Raytheon Technologies Corp. stock fell 5% during premarket trading on Tuesday, putting it on course for a new nine-month low after the company announced that it needed to remove Pratt & Whitney engine from service earlier than anticipated for inspection.

In a press release, the company stated that this issue had “recently come to light”. It added that the engine business had determined that a condition rare in powder metal, which is used to manufacture certain engine parts, will require an accelerated fleet check.

This issue will not affect engines currently in production, but “significant” portions of the PW1100GJM engine fleet that powers the Airbus A320neo narrow-body family of airliners will need to removed and inspected over the next nine to twelve months. About 200 of these accelerated removals are due by mid September.

The company stated that it is “working to minimize operational impact and support its clients.” The management will provide more detail during its earnings call, scheduled at 8.30 am Eastern.

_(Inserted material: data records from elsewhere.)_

/-- Reasons a step has no meaning. -/
inductive Refusal where
  /-- Raised by an arm of exec that has no meaning yet, named by its mnemonic. Safe: nothing is proved about the run. -/
  | notModelled (mnemonic : String)
deriving DecidableEq, Repr

/-! ### Pages and translations -/

/-- Privilege modes (spec/03_encoding.md R65). -/
inductive Priv where
  | u | s | m
deriving DecidableEq, Repr, Inhabited

/-- Kind of an access: what permission it needs and which causes it raises (spec/06_page.md R155). -/
inductive Acc where
  | fetch | load | store
  | amo                  -- an AMO or amocas: a store that consumes poison as a load does (R150, R166)
  | inval                -- pg.inval: the permission and causes of a store, but D is neither needed nor set (R150, R169)
  | clean                -- pg.clean, pg.flush: the permission and causes of a load, but no poison is consumed (R169, R170)
deriving DecidableEq, Repr, Inhabited

/-- The attributes of a page (spec/06_page.md R152, R153). -/
structure Attr where
  cache : Nat := 0      -- 0 cached, 1 streaming, 2 uncached
  zl    : Bool := false
  cos   : Nat := 0
  key   : Nat := 0
  home  : Nat := 0
deriving DecidableEq, Repr, Inhabited

/-- A translation held in a TLB (R156). -/
structure TlbEnt where
  vpn  : Nat            -- first 4 KiB virtual page
  span : Nat            -- pages covered: 1, 16, 512, 512^2, 512^3
  asid : Nat
  g    : Bool
  ppn  : Nat            -- first physical page
  r    : Bool
  w    : Bool
  x    : Bool
  u    : Bool
  a    : Bool           -- the PTE's A bit, and its D bit, as the walk left them (R150)
  d    : Bool
  attr : Attr
deriving DecidableEq, Repr

/-- Which of a slot's accesses one is: its fetch, that of its scalar instruction, or that of the head of its sequencer. Each of
them can wait on its own (R159, spec/07_context.md R190). -/
inductive AccessOf where
  | fetch | scalar | vector
deriving DecidableEq, Repr, Inhabited

/-- An access that waits for a walk (R159). -/
structure Waiter where
  hart     : Hart
  part     : AccessOf
  acc      : Acc
  va       : Word
  n        : Nat         -- bytes of the access
  tv       : Word        -- trap value: the first byte of the whole access (spec/03_encoding.md R67)
  priv     : Priv
  sum      : Bool
  mxr      : Bool
  released : Bool       -- R162
deriving DecidableEq, Repr

/-- A walk in progress (R157), or one that waits for one of its die's 64 walkers (R156); the first waiter started it. -/
structure Walk where
  vpn     : Nat
  asid    : Nat
  satp    : Word
  cos     : Nat         -- class of the requesting slot, R157
  since   : Nat         -- when it asked for a walker
  waiters : List Waiter
deriving DecidableEq, Repr

/-- A fault-pending entry (R161). -/
structure Fpend where
  vpn     : Nat
  asid    : Nat
  slot    : Hart        -- the slot that took the trap
  waiters : List (Hart × AccessOf)   -- the slots whose access waits, and which of their accesses
deriving DecidableEq, Repr

/-! ### Caches -/

/-- An L2 line (spec/04_memory.md R101, R105, R108, R117). -/
structure L2Line where
  addr   : Nat          -- address of the line in the model's address space, a multiple of 256
  home   : Nat
  key    : Nat
  cls    : Nat
  asid   : Nat
  way    : Nat
  valid  : BitVec 8
  dirty  : BitVec 8
  zero   : Bool
  poison : BitVec 8
  data   : List (BitVec 256)   -- its eight sectors
  used   : Nat
  owed   : List Hart := []      -- harts whose miss the fill answers: their load is no further use of the line
deriving DecidableEq, Repr

/-- A line of the L1 data cache (R98). -/
structure L1dLine where
  addr   : Nat
  key    : Nat
  set    : Nat          -- virtual address bits 13:5
  poison : Bool
  data   : BitVec 256
  used   : Nat
deriving DecidableEq, Repr

/-- A line of the L1 instruction cache (R99). -/
structure L1iLine where
  addr   : Nat
  key    : Nat
  poison : BitVec 2
  data   : List (BitVec 256)   -- its two blocks
  used   : Nat
deriving DecidableEq, Repr

/-- A read miss in a slice's miss buffer (R104). -/
structure Miss where
  addr    : Nat
  attr    : Attr
  cls     : Nat
  asid    : Nat
  sectors : BitVec 8
  issued  : Bool
  pref    : Bool                 -- asked for by a prefetch only (spec/06_page.md R167)
  l1      : Option (Nat × Nat)   -- core and L1D set to fill as well (pg.pref lvl 1, spec/03_encoding.md R77)
  harts   : List Hart := []      -- harts that wait for the fill
deriving DecidableEq, Repr

/-- An access sent and not yet acknowledged by memory or a home (spec/05_ordering.md R125; spec/06_page.md R171). -/
structure Unacked where
  hart : Hart
  addr : Nat
deriving DecidableEq, Repr

/-! ### The context -/

/-- The identity captured when work is issued (spec/11_group.md R525). -/
structure Ident where
  asid  : Nat := 0
  priv  : Priv := .u
  light : Bool := true
  gv    : Bool := false
  grp   : Nat := 0
  key   : Nat := 0
  cos   : Nat := 0              -- scos.CLS: the class of Bare accesses and of walks (spec/06_page.md R153, R157)
  hart  : Option Hart := none   -- the slot whose PMP registers the engine's walks obey (log entry 14)
deriving DecidableEq, Repr, Inhabited

/-- A sequencer entry (spec/07_context.md R186). -/
structure SeqEnt where
  bits  : IWord
  vl    : Nat
  v     : Bool          -- valid
  l     : Bool          -- member of the captured loop body
  vtype : Word
  op1   : Word
  op2   : Word
  ident : Ident := {}            -- of an xf.vget: what its strip captures (spec/10_transfer.md R284, spec/11_group.md R525)
  satp  : Word := 0
  cls   : Option Nat := none
deriving DecidableEq, Repr, Inhabited

/-- States of a channel (spec/10_transfer.md R297). -/
inductive ChanState where
  | closed | openGet | openPut | faultGet | faultPut | cancelling
deriving DecidableEq, Repr, Inhabited

/-- A request of a channel (R292, R304). -/
structure ChanReq where
  far   : Nat                    -- x[rs1]
  dims  : List (Nat × Int)       -- extent and stride of each dimension, dimension 0 first
  at_   : Nat                    -- issue pointer at the request
  total : Nat
  sent  : Nat                    -- bytes already cut into pieces
  cls   : Option Nat             -- class carried when scos.OVR = 1, R284
  home  : Option (Nat × Nat)     -- home devices of the first piece's two sides, R293
  since : Nat := 0               -- when it was accepted (spec/11_group.md R320)
deriving DecidableEq, Repr, Inhabited

/-- A transfer channel (R286 to R297, spec/07_context.md R187). -/
structure Chan where
  st     : ChanState := .closed
  base   : Nat := 0
  len    : Nat := 0
  wm     : Word := 0
  ip     : Nat := 0
  mask   : Nat := 0
  sig    : Nat := 0
  satp   : Word := 0
  ident  : Ident := {}
  reqs   : List ChanReq := []
  whole  : List (Nat × Nat × List Nat) := []   -- completed runs above the watermark: address, length, global lines (R145)
  reason : Nat := 0                 -- cause-25 reason and address of a Faulted channel
  faddr  : Nat := 0
  sigOr  : Bool := false            -- the OR of R290 is done
  owesOr : Bool := false            -- cancelled after it had become Faulted and before that OR
deriving DecidableEq, Repr, Inhabited

/-- A register strip (R298 to R301, spec/07_context.md R188). -/
structure Strip where
  v      : Bool := false
  src    : Nat := 0               -- source address of element `start`
  vd     : Nat := 0
  sew    : Nat := 0               -- width code of vtype.vsew
  start  : Nat := 0               -- first element of the part still to land
  count  : Nat := 0
  stride : Int := 0
  ident  : Ident := {}
  satp   : Word := 0
  cls    : Option Nat := none     -- class carried when scos.OVR = 1, R284
  old    : List VReg := []        -- its destination registers when it started (R301)
  landed : List Nat := []         -- element groups landed (number of 16-byte group)
  data   : List (Nat × Nat) := [] -- elements that have landed clean, with their values (spec/07_context.md R189)
  bad    : List Nat := []         -- elements that have landed poisoned
  fault  : Option Nat := none     -- reason of a Faulted strip
deriving DecidableEq, Repr, Inhabited

/-- The register state of a thread (spec/07_context.md R172 to R174, R182 to R189). -/
structure Ctx where
  cid      : Nat := 0             -- the model's own name of the context
  pc       : Word := 0
  x        : Tab Word := Tab.empty
  f        : Tab Word := Tab.empty
  v        : Tab VReg := Tab.empty
  priv     : Priv := .u
  prio     : Nat := 0
  fcsr     : Word := 0
  vstart   : Word := 0
  vxsat    : Word := 0
  vxrm     : Word := 0
  vl       : Nat := 0
  vtype    : Word := 0x8000000000000000#64
  mxfmt    : Word := 0
  mxld     : Word := 0
  mxsca    : Word := 0
  mxscb    : Word := 0
  mxcast   : Word := 0
  vmsp     : Word := 0
  vmsbase  : Word := 0
  hw       : Tab VReg := Tab.empty
  vlpcnt   : Word := 0
  vlpidx   : Word := 0
  uweight  : Word := 0
  ulaunch  : Word := 0
  sstatus  : Word := 0x2200#64     -- SIE, SPIE, SPP, VS, FS, SUM, MXR only; FS and VS Initial
  sepc     : Word := 0
  scause   : Word := 0
  stval    : Word := 0
  sscratch : Word := 0
  satp     : Word := 0
  ssavea   : Word := 0
  scos     : Word := 0
  svault   : Word := 0
  instret  : Word := 0
  ckpt     : Word := 0
  seq      : List SeqEnt := []
  frozen   : Option Priv := none
  chans    : Tab Chan := Tab.empty
  strips   : Tab Strip := Tab.empty
  accs     : Tab (Option Nat) := Tab.empty   -- physical accumulator of each claimed name
  light    : Bool := false
  fp       : Bool := false
  bh       : Bool := false
  resv     : Option Nat := none    -- reservation granule of LR
  vfrom    : Option Nat := none    -- element at which the vector store that runs began (spec/06_page.md R165; model's own)
  vpoison  : List (Nat × Word × Nat) := []   -- v registers whose strip landed poisoned: virtual and physical address (R301)
deriving DecidableEq, Repr, Inhabited
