-- ==== Sys2Proof/Machine/VecFp.lean ====
section
/-! DEFINITION. The floating-point instructions of V 1.0 at SEW 32 and 64 (spec/02_numbers.md R43 to R45, R62, R64;
spec/03_encoding.md R67; the meanings are the standard's, PRESUMED, log entry 13). -/

namespace Sys2Proof.Machine

open Sys2Proof

/-- Format of an element width. -/
def fpW (w : Nat) : BinFmt := if w = 64 then binary64 else binary32

/-- A rounded result. -/
def vf (r : Nat × FFlags) : VRes := { v := r.1, fl := r.2 }

/-- A product with its sign, plus an addend with its sign, rounded once. -/
def mulAdd (f : BinFmt) (rm : Nat) (negP negC : Bool) (a b c : FV) : VRes :=
  vf (f.fma rm (if negP then a.neg else a) b (if negC then c.neg else c))

/-- Single-width operations: d the old destination, a from vs2, b the second operand. -/
def opfFn (f6 rm w d a b : Nat) : VRes :=
  let f := fpW w
  let vd := f.val d
  let va := f.val a
  let vb := f.val b
  match f6 with
  | 0x00 => vf (f.add rm a b)
  | 0x02 => vf (f.sub rm a b)
  | 0x04 => vf (f.minmax false a b)
  | 0x06 => vf (f.minmax true a b)
  | 0x08 => vr (f.sgnj .sgnj a b)
  | 0x09 => vr (f.sgnj .sgnjn a b)
  | 0x0a => vr (f.sgnj .sgnjx a b)
  | 0x20 => vf (f.div rm a b)
  | 0x21 => vf (f.div rm b a)
  | 0x24 => vf (f.mul rm a b)
  | 0x27 => vf (f.sub rm b a)
  | 0x28 => mulAdd f rm false false vb vd va
  | 0x29 => mulAdd f rm true true vb vd va
  | 0x2a => mulAdd f rm false true vb vd va
  | 0x2b => mulAdd f rm true false vb vd va
  | 0x2c => mulAdd f rm false false vb va vd
  | 0x2d => mulAdd f rm true true vb va vd
  | 0x2e => mulAdd f rm false true vb va vd
  | _ => mulAdd f rm true false vb va vd

/-- Widening operations to width 2w. -/
def opfWiden (f6 rm w d a b : Nat) : VRes :=
  let f := fpW w
  let g := fpW (2 * w)
  let vb := f.val b
  let va := f.val a
  let wa := g.val a
  let vd := g.val d
  match f6 with
  | 0x30 => vf (g.out rm (va.add rm vb))
  | 0x32 => vf (g.out rm (va.add rm vb.neg))
  | 0x34 => vf (g.out rm (wa.add rm vb))
  | 0x36 => vf (g.out rm (wa.add rm vb.neg))
  | 0x38 => vf (g.out rm (va.mul vb))
  | 0x3c => mulAdd g rm false false vb va vd
  | 0x3d => mulAdd g rm true true vb va vd
  | 0x3e => mulAdd g rm false true vb va vd
  | _ => mulAdd g rm true false vb va vd

/-- Comparisons of a with b. -/
def opfCmp (f6 w a b : Nat) : Bool × FFlags :=
  let f := fpW w
  match f6 with
  | 0x18 => f.cmp .eq a b
  | 0x19 => f.cmp .le a b
  | 0x1b => f.cmp .lt a b
  | 0x1c =>
    let (r, g) := f.cmp .eq a b
    (!r, g)
  | 0x1d => f.cmp .lt b a
  | _ => f.cmp .le b a

/-- Float to integer of width n. -/
def cvtI (rm w n : Nat) (signed : Bool) (a : Nat) : VRes := vf (((fpW w).val a).toIntSat rm signed n)

/-- Integer of width n to float of width w. -/
def cvtF (rm w n : Nat) (signed : Bool) (a : Nat) : VRes :=
  vf ((fpW w).ofInt rm (if signed then sint a n else (a % 2 ^ n : Nat)))

/-- The conversions of VFUNARY0 at SEW w. -/
def VI.convert (x : VI) (rm : Nat) : M Unit := do
  let w := x.sew
  let k := x.s1
  -- the low three bits say what to convert, the rest how the width changes
  let go (dw aw : Nat) (f : Nat → VRes) : M Unit := x.elementwise dw aw w (.scalar 0) (fun _ _ a _ => f a)
  if k < 8 then
    go w w (match k with
      | 0 => cvtI rm w w false
      | 1 => cvtI rm w w true
      | 2 => cvtF rm w w false
      | 3 => cvtF rm w w true
      | 6 => cvtI 1 w w false
      | _ => cvtI 1 w w true)
  else
    require (w == 32)
    if k < 16 then
      go 64 32 (match k with
        | 8 => cvtI rm 32 64 false
        | 9 => cvtI rm 32 64 true
        | 10 => cvtF rm 64 32 false
        | 11 => cvtF rm 64 32 true
        | 12 => fun a => vf (binary64.conv binary32 rm a)
        | 14 => cvtI 1 32 64 false
        | _ => cvtI 1 32 64 true)
    else
      go 32 64 (match k with
        | 16 => cvtI rm 64 32 false
        | 17 => cvtI rm 64 32 true
        | 18 => cvtF rm 32 64 false
        | 19 => cvtF rm 32 64 true
        | 20 => fun a => vf (binary32.conv binary64 rm a)
        | 21 => fun a => vf (binary32.conv binary64 5 a)
        | 22 => cvtI 1 64 32 false
        | _ => cvtI 1 64 32 true)

/-- VFUNARY1: square root, estimates, classes. -/
def VI.unary1 (x : VI) (rm : Nat) : M Unit := do
  let w := x.sew
  let f := fpW w
  x.elementwise w w w (.scalar 0) (fun _ _ a _ =>
    match x.s1 with
    | 0 => vf (f.sqrt rm a)
    | 4 => vf (f.rsqrt7 a)
    | 5 => vf (f.rec7 rm a)
    | _ => vr (f.cls a))

/-- The element at a position and the rest of a list. -/
def pickAt (k : Nat) (l : List FV) : FV × List FV := (l.getD k (.num false 0 0), l.eraseIdx k)

/-- An unordered sum: n times two values, of the model's free choice, are added (log entry 11). -/
def unordered (f : BinFmt) (rm : Nat) : Nat → Nat → List FV → FFlags → FV × FFlags
  | 0, _, l, g => (l.headD (.num false 0 0), g)
  | n + 1, base, l, g =>
    let p := Config.sumPick base
    let (a, l1) := pickAt (p % l.length) l
    let (b, l2) := pickAt (p / l.length % l1.length) l1
    let (r, h) := f.addV rm a b
    unordered f rm n (base + 1) (r :: l2) (g.join h)

/-- A floating-point reduction from vs2 at SEW into element 0 of vd at width dw. -/
def VI.reduceFp (x : VI) (dw : Nat) (f : Nat → List Nat → M (Nat × FFlags)) : M Unit := do
  let w := x.sew
  require (!x.ill && x.groupOk x.s2 w && x.vs == 0 && decide (dw ≤ 64))
  x.useMask
  x.use x.s2 w
  useV x.s1 1
  waitStrips x.vd 1
  let c ← ctx
  if x.vl = 0 then pure ()
  else
    let l := ((List.range x.vl).filter (fun i => x.active c i)).map (fun i => c.elem x.s2 w i)
    let init := c.elem x.s1 dw 0
    let (r, g) ← if l.isEmpty then pure ((fpW dw).alone init, {}) else f init l
    x.putScalar dw r
    accrue g

/-- vfredosum, vfredusum, vfredmin, vfredmax and the widening sums; what each gives with no active element is `BinFmt.alone`. -/
def VI.redFp (x : VI) (rm : Nat) : M Unit := do
  let f6 := fF6 x.w
  let w := x.sew
  let wide := f6 == 0x31 || f6 == 0x33
  let dw := if wide then 2 * w else w
  require (!wide || w == 32)
  let f := fpW w
  let g := fpW dw
  x.reduceFp dw (fun init l => do
    match f6 with
    | 0x05 => return l.foldl (fun r e => let (v, h) := f.minmax false r.1 e; (v, r.2.join h)) (init, {})
    | 0x07 => return l.foldl (fun r e => let (v, h) := f.minmax true r.1 e; (v, r.2.join h)) (init, {})
    | 0x03 => return orderedSum f rm init l
    | 0x33 => return l.foldl (fun r e =>
        let (v, h) := g.out rm ((g.val r.1).add rm (f.val e)); (v, r.2.join h)) (init, {})
    | _ =>
      let base ← drawAgnostic l.length
      let (v, h) := unordered g rm l.length base (g.val init :: l.map f.val) {}
      return ((g.enc rm v).1, h))

/-- OPFVV and OPFVF, but for vfmv.f.s. -/
def VI.opf (x : VI) : M Unit := do
  let c ← ctx
  let rm := c.frm
  let w := x.sew
  let f6 := fF6 x.w
  let vec := fF3 x.w == 1#3
  require (c.fs ≠ 0 && (w == 32 || w == 64) && decide (rm ≤ 4))
  let src := x.fpSrc w
  let scalar := match src with
    | .scalar v => v
    | .vec => 0
  if vec ∧ (f6 = 1 ∨ f6 = 3 ∨ f6 = 5 ∨ f6 = 7 ∨ f6 = 0x31 ∨ f6 = 0x33) then x.redFp rm
  else if f6 = 0x0e then x.slide1Up scalar
  else if f6 = 0x0f then x.slide1Down scalar
  else if f6 = 0x10 then x.moveToScalar scalar
  else if f6 = 0x12 then x.convert rm
  else if f6 = 0x13 then x.unary1 rm
  else if f6 = 0x17 then (if x.vm then x.broadcast src else x.merge src)
  else if 0x18 ≤ f6 ∧ f6 ≤ 0x1f then x.toMask w src (fun _ a b => opfCmp f6 w a b)
  else if 0x30 ≤ f6 then
    require (w == 32)
    let aw := if f6 = 0x34 ∨ f6 = 0x36 then 64 else 32
    x.elementwise 64 aw 32 src (fun _ d a b => opfWiden f6 rm w d a b)
  else x.elementwise w w w src (fun _ d a b => opfFn f6 rm w d a b)

end Sys2Proof.Machine
end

Raytheon RTX +0.64% will acquire Pratt & Whitney in 2020 as part of a merger-of equals transaction with United Technologies Corp. The company announced recently that it will change its name from to RTX Corp. by July 28.

In a client note, Vertical Research Partners analyst Robert Stallard said: “Given the fact that RTX had hosted an investor’s event at Paris Air Show just last month, this was not a surprising set of results.”

This new issue with the GTF is another blow to the stock, especially when it comes on top of existing MRO problems. The upcoming earnings report will provide more details about the GTF issue. This is likely to overshadow RTX’s otherwise solid operating performance in the 2Q,” he wrote.

Vertical Research rates Raytheon stock as a Buy.

Raytheon’s net income for the third quarter was $1.327 billion or 90 cents per share. This is up from $1.304billion or 88cents per share in the same period last year. The adjusted earnings per share came in at $1.29, which was higher than the $1.18 FactSet consensus.

Sales increased to $18.315 Billion from $16.314 Billion, also exceeding the $17.683 Billion FactSet consensus.

The company expects a full-year cashflow of $4.3 billion down from $4.8 billion. It also expects an adjusted EPS between $4.95 and $5.05 compared to the previous guidance of $4.90 – $5.05.

Sales will be in the range of $73,0 billion to $75,0 billion. This is an increase from previous guidance which was $72,0 billion to 73,0 billion.

The S&P 500 Spx, +0.40% is up 18.6% in comparison to the stock.